> _WORK TASK_: Look for the line that has "def w24 : State" in the material below; please repeat it and every line after it, exactly, up to and including the line that has "w3.supply.high = true) ∧", and nothing else.

################

-- ==== Sys2Proof/Tests/Slice0.lean ====
section
/-! SUPPORT. Tests: the well-formedness smoke, single steps against the spec's tables and worked examples, the fixed
algorithms against their published test vectors, and the witnesses of the whole-machine statements. -/
set_option Elab.async false
set_option linter.all false
namespace Sys2Proof.Tests
open Sys2Proof Sys2Proof.Machine

/-- A next state of which `p` holds. -/
def after (o : Out) (p : State → Bool) : Bool := match o with | .next t => p t | _ => false

/-! ### Well-formedness: each check refuses a command that fails it alone -/

/-- A frame whose start block came on a ninth lane. -/
abbrev offLane : RxFrame := { bytes := [], err := none, ago := 0, lane := 8 }

/-- A word of a table's array that an upset leaves invalid. -/
abbrev upset (t : TableSel) (replica index : Nat) : ArrayUpset :=
  { table := t, replica := replica, index := index, valid := false, val := 0, mask := 0 }

theorem test_wf_refuses_1 : ([.imageValidation 2 true, .dramTraining 4 true, .serdesCalibration 20 true, .fuseTrip 20,
    .fuseRetry 20 true, .opticInserted 20 0 true, .opticRemoved 20, .fanFailed 6 0 0,
    .fanRunning 6 0 0, .pllLockLoss 7, .freqMeasure 7 0, .pgGateWrite 7 0,
    .throttleCeilingWrite 7 0, .shedClr 7 0, .fuseRearm 7 0, .registerWrite 7 0 0,
    .registerWrite 0 0x1000000 0, .svnRaise 7 0, .keyRevoke 7 0, .confirm 7 0,
    .restartCommand 7 0, .syswdKick 7 0, .signalDetect 132 true, .anComplete 132 0,
    .alignmentLock 132 default, .debounceExpire 132 0 default default, .remoteFault 132, .remoteFaultClear 132 0 default,
    .linkLoss 132, .pfcFrameReceive 132 default, .pfcFrameReceive 0 offLane, .pauseFrameReceive 132 default,
    .pauseFrameReceive 0 offLane, .pfcPauseExpire 132 0 0, .pfcPauseExpire 0 8 0, .pgCtrlWrite 7 0 0] : List Instr).all (fun c => !c.wf) = true := by decide

theorem test_wf_refuses_2 : ([.pgCtrlWrite 0 20 0, .portCtrlWrite 7 0 0, .portCtrlWrite 0 132 0, .headerOffer 21 true,
    .parseStart 160 true, .microwordExecute 160 none, .parseEnd 160, .ucWrite 7 0,
    .ucRead 7 0, .hdgCtrlWrite 7 0, .lookup 21 0 [] none, .lookup 0 20 [] none,
    .weirCmdWrite 7 0, .weirCmdInvalidate 7 0, .weirCmdRead 7 0, .weirCmdSearch 7 0,
    .weirCtrlWrite 7 0, .missAdCommit 7 0, .profileCommit 7 0 0, .profileCommit 0 256 0,
    .emtInsert 7 0, .emtDelete 7 0, .emtCmdLookup 7 0, .emtCmdRead 7 0,
    .emtInvalidate 7 0, .emtUpdate 7 0, .lqPop 7 0, .contextSlot 16 0,
    .contextSlot 0 16, .threadTake 16 0 0, .threadTake 0 16 0, .threadTake 0 0 8,
    .contextEnd 8192, .release 8192, .watchdogExpire 8192, .exceptionWatchdogExpire 8192] : List Instr).all (fun c => !c.wf) = true := by decide

theorem test_wf_refuses_3 : ([.interruptTake 4, .writeBufferDrain 4, .cacheLineFill 4, .ceRunWrite 7 0 0,
    .ceRunWrite 0 4 0, .psDataWrite 7 0 0, .psDataWrite 0 16 0, .shmDataAccess 7 0 none,
    .shmDataAccess 0 16 none, .logEntryApply 16, .sweepCount 7 0, .sweepReport 7 0,
    .sweepExpire 7 0, .sweepRecord 16, .sweepAbort 7 0, .copyTransmitStart 134,
    .copyTransmitEnd 134, .schedulerChoose 134 0, .sluiceRefill 2278, .sluiceWrite 7 0 true 0,
    .sluiceWrite 0 2278 true 0, .pfcFrameSend 132, .pfcRefresh 132 0, .mcWrite 7 0,
    .mcRead 7 0, .bpmCmdAlloc 7 0, .bpmCmdFree 7 0, .bpmCmdHandover 7 0,
    .bpmCmdShare 7 0, .poolInit 7 0, .poolInitDone 5, .tbSet 7 0,
    .tbStep 7 0, .tbSlew 7 0] : List Instr).all (fun c => !c.wf) = true := by decide

theorem test_wf_refuses_4 : ([.tbCtrlWrite 7 0, .tbServoWrite 7 0, .tbSnapshotRead 7 true,
    .helloSend 4, .helloReceive 4 default, .helloReceive 0 offLane,
    .helloHoldExpire 4 0, .tableEntryExpire 8 0, .dramCommandIssue 128 true [], .dramReadComplete 128 [],
    .dramRefresh 128 true, .dramTempRead 4 0, .selfRefreshEntry 4 0, .rowIdleClose 128 0 0,
    .rowIdleClose 0 16 0, .arrayRewrite 0x18 0 0 0 default, .arrayRewrite 1 20 0 0 default, .arrayRewrite 1 0 256 0 default,
    .scrubRepair 7 0, .scrubSurvey 7 0, .scrubZero 7 0, .scrubAbort 7 0,
    .dmaStart 7 0 0, .dmaStart 0 32 0, .dmaStop 7 0 0, .dmaStop 0 32 0,
    .dmaKick 7 0 0, .dmaKick 0 32 0, .descriptorFetch 32, .beatIssue 32,
    .beatAnswer 32, .descriptorWriteback 32, .descriptorPoll 32 0, .rxCopy 32] : List Instr).all (fun c => !c.wf) = true := by decide

theorem test_wf_refuses_5 : ([.txFrame 32, .eventRaise 320, .evcPendingRead 7 0 0, .evcPendingRead 0 5 0,
    .evcPendingRead 0 0 10, .evcSet 7 0, .pmcSnapshot 7 0, .pmcCounterClear 7 0,
    .sampleCapture 16 0, .sampleCapture 0 16, .sessionTimeout 4 0, .atbSample 2 0,
    .selftest 7 0, .testLock 7 0, .loopbackWrite 7 0 0, .loopbackWrite 0 20 0,
    .prbsCtrlWrite 7 0 0, .prbsCtrlWrite 0 20 0, .corePllLockReturn 7, .registerRead 7 0,
    .registerRead 0 0x1000000, .prbsCheckerLock 20 0 true 0, .prbsCheckerLock 0 8 true 0, .registerWrite 7 0 0,
    .registerWrite 0 2 0, .registerWrite 0 0x1000000 0, .registerRead 7 0, .registerRead 0 2,
    .registerRead 0 0x1000000, .tailVerdict { (default : TailIn) with port := 132 }, .tailVerdict { (default : TailIn) with frame := offLane }, .frameAdmit 132 default, .frameAdmit 0 offLane,
    .microwordExecute 0 (some { store := 0xB, word := 0, syndrome := 0 }), .microwordExecute 0 (some { store := 0xE, word := 0, syndrome := 0 }), .lookup 0 0 [] (some { store := 0xD, word := 0, syndrome := 0 }), .lookup 0 0 [] (some { store := 0x12, word := 0, syndrome := 0 })] : List Instr).all (fun c => !c.wf) = true := by decide

theorem test_wf_refuses_6 : ([.walkStep .weir 10 [] none, .walkStep .emt 20 [] none, .walkStep .weir 0 [] (some { store := 0x10, word := 0, syndrome := 0 }),
    .walkStep .emt 0 [upset .weir 10 0] none, .lookup 0 0 [upset .weir 0 32768] none, .wlook pe7 [upset .emt 20 0], .elook pe7 [upset .emt 0 65536], .poolInitDone 0, .arrayRewrite 0 0 0 0 default,
    .arrayRewrite 1 0 0 (2 ^ 48) default, .dramRequestAccept { ({ port := 0, addr := 0x2000000000, atoms := 1, write := false, data := [] : DramReq }) with port := 6 }, .dramRequestAccept { ({ port := 0, addr := 0x2000000000, atoms := 1, write := false, data := [] : DramReq }) with addr := 0x1FFFFFFFC0 }, .dramRequestAccept { ({ port := 0, addr := 0x2000000000, atoms := 1, write := false, data := [] : DramReq }) with addr := 0x4000000000 },
    .dramRequestAccept { ({ port := 0, addr := 0x2000000000, atoms := 1, write := false, data := [] : DramReq }) with addr := 0x2000000001 }, .dramRequestAccept { ({ port := 0, addr := 0x2000000000, atoms := 1, write := false, data := [] : DramReq }) with atoms := 0 }, .dramRequestAccept { ({ port := 0, addr := 0x2000000000, atoms := 1, write := false, data := [] : DramReq }) with atoms := 5 }, .dramRequestAccept { ({ port := 0, addr := 0x2000000000, atoms := 1, write := false, data := [] : DramReq }) with addr := 0x2000000040, atoms := 4 },
    .dramRequestAccept { ({ port := 0, addr := 0x2000000000, atoms := 1, write := false, data := [] : DramReq }) with write := true }] : List Instr).all (fun c => !c.wf) = true := by decide

theorem test_wf_issuer_1 : ∀ w ∈ [Who.pe 16 0 0, Who.pe 0 16 0, Who.pe 0 0 8, Who.ce 4], ([.loadDeliver w, .helperResult w, .nop w, .dup w, .drop w, .swap w, .over w, .rot w,
    .nip w, .depth w, .pushs w, .ext w, .pick w, .put w, .roll w, .addOp w,
    .sub w, .andOp w, .orOp w, .xor w, .shl w, .shr w, .sar w, .mul w,
    .mulhu w, .minu w, .maxu w, .eqOp w, .neOp w, .ltu w, .lts w, .notOp w,
    .neg w, .clz w, .popcnt w, .bswap16 w, .bswap32 w, .sext8 w, .sext16 w, .addi w,
    .andi w, .ori w, .xori w, .shli w] : List Instr).all (fun c => !c.wf) = true := by decide

theorem test_wf_issuer_2 : ∀ w ∈ [Who.pe 16 0 0, Who.pe 0 16 0, Who.pe 0 0 8, Who.ce 4], ([.shri w, .sari w, .eqi w, .ltui w, .tstbi w, .parity w, .brev8 w, .brev16 w,
    .brev32 w, .crc32c w, .crc16 w, .ld w, .ldc w, .st w, .stc w, .fadd w,
    .bra w, .bz w, .bnz w, .call w, .ret w, .jmps w, .calls w, .setrc w,
    .rep w, .repx w, .poprc w, .pushrc w, .tor w, .fromr w, .rfetch w, .loop w,
    .reti w, .ei w, .di w, .clean w, .inval w, .sync w, .setseg w, .getseg w,
    .wait w, .h32m w, .symh w, .hcallCrc32c w] : List Instr).all (fun c => !c.wf) = true := by decide

theorem test_wf_issuer_3 : ∀ w ∈ [Who.pe 16 0 0, Who.pe 0 16 0, Who.pe 0 0 8, Who.ce 4], ([.hcallCrc16 w, .crc32 w, .csum w, .csumAdj w, .tsNow w, .tsNs64 w, .tsAge w, .alloc w,
    .free w, .handover w, .share w, .bufferRead w, .bufferWrite w, .wlook w [], .elook w [], .replace w,
    .editInsert w, .remove w, .editStamp w, .siphon w, .culvert w, .editClear w, .emit w, .emitMc w,
    .hcallDrop w, .flowLookup w, .flowCreate w, .flowDelete w, .flowRead w, .flowWrite w, .fadd32 w, .fadd64 w,
    .cas32 w, .minu32 w, .maxu32 w, .setbits32 w, .clrbits32 w, .flowStamp w, .account w, .police w,
    .flowExport w, .flowAbort w, .undefinedOpcode w] : List Instr).all (fun c => !c.wf) = true := by decide

/-- The same operands within their bounds are taken. -/
theorem test_wf_accepts : ([.imageValidation 1 true, .registerWrite 6 0xFFFFFC 0, .walkStep .weir 9 [upset .weir 9 32767] none, .walkStep .emt 19 [upset .emt 19 65535] (some { store := 0x10, word := 0, syndrome := 0 }), .poolInitDone 4,
    .arrayRewrite 0x17 19 255 (2 ^ 48 - 1) default, .threadTake 15 15 7, .addOp pe7, .addOp (.ce 3), .dramRequestAccept { port := 0, addr := 0x2000000000, atoms := 1, write := false, data := [] : DramReq }] : List Instr).all Instr.wf = true := by
  decide
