/-- Clauses of `Obligations.InstructionChecks`, each with all its hypotheses met together. -/
theorem witness_CodePointAndReturnStackFaults :
    /- 1 -/ (((w43.arch pe7).ds.length ≤ 16 ∧ pe7.wf = true ∧ w43.issues pe7 = true ∧ w43.wordOf pe7 < 65536) ∧ (w43.wordOf pe7 = 0 ∨ 57344 ≤ w43.wordOf pe7 ∨ w43.wordOf pe7 / 4096 = 12 ∨ w43.wordOf pe7 / 1024 = 19 ∨ w43.wordOf pe7 / 1024 = 23 ∨ w43.wordOf pe7 / 1024 = 27 ∨ w43.wordOf pe7 / 1024 = 31 ∨ 35328 ≤ w43.wordOf pe7 ∧ w43.wordOf pe7 < 36864 ∨ 37632 ≤ w43.wordOf pe7 ∧ w43.wordOf pe7 < 40960 ∨ 43264 ≤ w43.wordOf pe7 ∧ w43.wordOf pe7 < 45056 ∨ 47360 ≤ w43.wordOf pe7 ∧ w43.wordOf pe7 < 53248 ∨ 55552 ≤ w43.wordOf pe7 ∧ w43.wordOf pe7 < 57344 ∨ ∃ (k : ℕ), pe7 = Who.ce k ∧ 40960 ≤ w43.wordOf pe7 ∧ w43.wordOf pe7 < 45056)) ∧
    /- 2 -/ ((w44.arch pe7).ds.length ≤ 16 ∧ pe7 = Who.pe 15 15 7 ∧ pe7.wf = true ∧ w44.issues pe7 = true ∧ 40960 ≤ w44.wordOf pe7 ∧ w44.wordOf pe7 < 43264 ∧ helperDefined (w44.wordOf pe7 / 256 % 16) (w44.wordOf pe7 % 256) = false) ∧
    /- 3 -/ ((Instr.reti, 53248) ∈ [(Instr.reti, 53248), (Instr.ei, 53504), (Instr.di, 53760), (Instr.clean, 54016), (Instr.inval, 54272), (Instr.sync, 54528), (Instr.setseg, 54784), (Instr.getseg, 55040), (Instr.wait, 55296)] ∧ ((w45.arch pe7).ds.length ≤ 16 ∧ pe7 = Who.pe 15 15 7 ∧ w45.atWord pe7 65280 (Instr.reti, 53248).2 0)) ∧
    /- 4.1 -/ ((w46.arch pe7).ds.length ≤ 16 ∧ (w46.arch pe7).rs = [] ∧ w46.atWord pe7 61695 56 3840) :=
  ⟨⟨by decide +kernel,
    Or.inl (by decide +kernel)⟩,
   by decide +kernel,
   ⟨by repeat (first | exact List.mem_cons_self | apply List.mem_cons_of_mem),
    by unfold State.atWord; decide +kernel⟩,
   by unfold State.atWord; decide +kernel⟩

/-- Clauses of `Obligations.InstructionChecks`, each with all its hypotheses met together. -/
theorem witness_CodePointAndReturnStackFaults_2 :
    /- 4.2 -/ ((w47.arch pe7).ds.length ≤ 16 ∧ (w47.arch pe7).rs = [] ∧ (w47.arch pe7).ds.length < 16 ∧ w47.atWord pe7 65280 46592 255) ∧
    /- 4.3 -/ ((w48.arch pe7).ds.length ≤ 16 ∧ (w48.arch pe7).rs = [] ∧ (w48.arch pe7).ds.length < 16 ∧ w48.atWord pe7 65280 46848 255) ∧
    /- 5.1 -/ ((w49.arch pe7).ds.length ≤ 16 ∧ 8 ≤ (w49.arch pe7).rs.length ∧ w49.atWord pe7 64512 15360 0) ∧
    /- 5.2 -/ ((w50.arch pe7).ds.length ≤ 16 ∧ 8 ≤ (w50.arch pe7).rs.length ∧ (w50.arch pe7).ds ≠ [] ∧ w50.atWord pe7 61695 58 3840) :=
  ⟨by unfold State.atWord; decide +kernel,
   by unfold State.atWord; decide +kernel,
   by unfold State.atWord; decide +kernel,
   by unfold State.atWord; decide +kernel⟩

/-- Clauses of `Obligations.InstructionChecks`, each with all its hypotheses met together. -/
theorem witness_CodePointAndReturnStackFaults_3 :
    /- 5.3 -/ ((w51.arch pe7).ds.length ≤ 16 ∧ 8 ≤ (w51.arch pe7).rs.length ∧ (w51.arch pe7).ds ≠ [] ∧ w51.atWord pe7 65280 46336 255) :=
  by unfold State.atWord; decide +kernel

end Sys2Proof.Tests.B

namespace Sys2Proof.Tests.C
open Sys2Proof Sys2Proof.Machine Sys2Proof.Tests
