def sp (f : State → State) : State := f up
def rdg : SupplyReading := { vrms := 23000, freq := 500, inputW := 7000, dcW := 6000, tj := 800, inlet := 250, cageMa := List.replicate 20 1000, fanRpm := [5000,5000,5000,5000,5000,5000] }
def cg (n : Nat) (c : Cage) (f : State → State := id) : State := f {up with supply.cages := up.supply.cages.set n c}
def run (s : State) : State := s.setFld Reg.bootStatus 31 28 3
def cl (f : State → State) : State := f up
def w1 : (ℕ → ℕ → Instr) × ℕ × ℕ × ℕ × ℕ × Bool := (Instr.sag, 8500, 20, 0, 288, true)
def w2 : State := sp fun s => {s.setBit Reg.ssvMainsStatus 29 true with supply.sagged := true}
def w3 : State := sp fun s => {s with supply.high := true}
def w4 : State := sp fun s => {s with supply.relayDue := some 500}
def w5 : State := sp fun s => s.setBit Reg.ssvMainsStatus 31 true
def w6 : State := sp fun s => {s with supply.today := 364}
def w7 : State := sp fun s => {s with supply.today := 364, supply.bins := SMap.set {} 364 9}
def w8 : State := cg 0 {}
def w9 : State := cg 19 {present := true, fuse := .on} run
def w10 : State := cg 19 {present := true, fuse := .latched, retries := 3, latched := true} fun s => run {s with boot.trained := [3,2,1,0]}
def w11 : State := cg 19 {present := true, fuse := .retrying} run
def w12 : State := cg 15 {present := true, fuse := .on} fun s => run {s with supply.overMs := 100}
def w13 : State := cg 15 {present := true, fuse := .off} fun s => run ((s.setBit Reg.ssvShed 15 true).setFld Reg.bootStatus 27 26 1)
def w14 : State := cl fun s => {s with supply.overMs := 100, supply.sinceStepMs := 100}
def w15 : State := cl fun s => {s with supply.underMs := 60000, supply.ovlStep := 1}
def w16 : State := cl fun s => {s with supply.thermStep := 1}
def w17 : State := cl fun s => {s.setBit (Reg.ssvFan 5) 31 true with supply.failed := [5]}
def w18 : State := cl fun s => {s with supply.bins := SMap.set {} 3 5759}
def w19 : State := cl fun s => s.setFld Reg.clkPllStatus 6 0 127
def w20 : State := cl fun s => s
def w21 : State := cl fun s => s.setBit Reg.clkMeasResult 30 true
def w22 : State := cl fun s => s.wr Reg.clkMeasResult 0xA0000123
def w23 : State := cl fun s => {s.wr Reg.clkMeasResult 0x60000123 with measDomain := 6}
def w24 : State := cl fun s => (s.wr Reg.clkPgGate 0x3)

/-- Clauses of `Obligations.SupplyConditions`, each with all its hypotheses met together. -/
theorem witness_SupplyConditions :
    /- 1 -/ ((sp id).supply.on = true ∧ (sp id).coreUp = true ∧ rdg.freq ≤ 1023 ∧ rdg.vrms ≤ 65535 ∧ rdg.inputW ≤ 65535 ∧ rdg.dcW ≤ 65535) ∧
    /- 2 -/ (w1 ∈ [(Instr.sag, 8500, 20, 0, 288, true), (Instr.interruption, 2000, 5, 1, 289, false)] ∧ ((sp id).supply.on = true ∧ (sp id).coreUp = true ∧ 8499 < w1.2.1 ∧ w1.2.2.1 ≤ 20 ∧ ((if w1.2.2.2.2.2 = true then (sp id).supply.sagged else (sp id).supply.interrupted) = false))) ∧
    /- 3 -/ (w2.supply.on = true ∧ w2.coreUp = true ∧ (w2.supply.sagged = true ∨ w2.supply.interrupted = true)) ∧
    /- 4.1 -/ ((sp id).supply.on = true ∧ (sp id).coreUp = true ∧ (sp id).supply.high = false) :=
  ⟨by decide +kernel,
   ⟨by repeat (first | exact List.mem_cons_self | apply List.mem_cons_of_mem),
    by decide +kernel⟩,
   by decide +kernel,
   by decide +kernel⟩

/-- Clauses of `Obligations.SupplyConditions`, each with all its hypotheses met together. -/
theorem witness_SupplyConditions_2 :
    /- 4.2 -/ (w3.supply.on = true ∧ w3.coreUp = true ∧ w3.supply.high = true) ∧
    /- 4.3 -/ ((sp id).supply.on = true ∧ (sp id).coreUp = true) ∧
    /- 5 -/ (w4.supply.on = true ∧ w4.coreUp = true ∧ w4.supply.relayDue = some 500) ∧
    /- 6 -/ ((sp id).supply.on = true ∧ (sp id).coreUp = true) :=
  ⟨by decide +kernel,
   by decide +kernel,
   by decide +kernel,
   by decide +kernel⟩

################

> _RESPONSE_:
def w24 : State := cl fun s => (s.wr Reg.clkPgGate 0x3)

/-- Clauses of `Obligations.SupplyConditions`, each with all its hypotheses met together. -/
theorem witness_SupplyConditions :
    /- 1 -/ ((sp id).supply.on = true ∧ (sp id).coreUp = true ∧ rdg.freq ≤ 1023 ∧ rdg.vrms ≤ 65535 ∧ rdg.inputW ≤ 65535 ∧ rdg.dcW ≤ 65535) ∧
    /- 2 -/ (w1 ∈ [(Instr.sag, 8500, 20, 0, 288, true), (Instr.interruption, 2000, 5, 1, 289, false)] ∧ ((sp id).supply.on = true ∧ (sp id).coreUp = true ∧ 8499 < w1.2.1 ∧ w1.2.2.1 ≤ 20 ∧ ((if w1.2.2.2.2.2 = true then (sp id).supply.sagged else (sp id).supply.interrupted) = false))) ∧
    /- 3 -/ (w2.supply.on = true ∧ w2.coreUp = true ∧ (w2.supply.sagged = true ∨ w2.supply.interrupted = true)) ∧
    /- 4.1 -/ ((sp id).supply.on = true ∧ (sp id).coreUp = true ∧ (sp id).supply.high = false) :=
  ⟨by decide +kernel,
   ⟨by repeat (first | exact List.mem_cons_self | apply List.mem_cons_of_mem),
    by decide +kernel⟩,
   by decide +kernel,
   by decide +kernel⟩

/-- Clauses of `Obligations.SupplyConditions`, each with all its hypotheses met together. -/
theorem witness_SupplyConditions_2 :
    /- 4.2 -/ (w3.supply.on = true ∧ w3.coreUp = true ∧ w3.supply.high = true) ∧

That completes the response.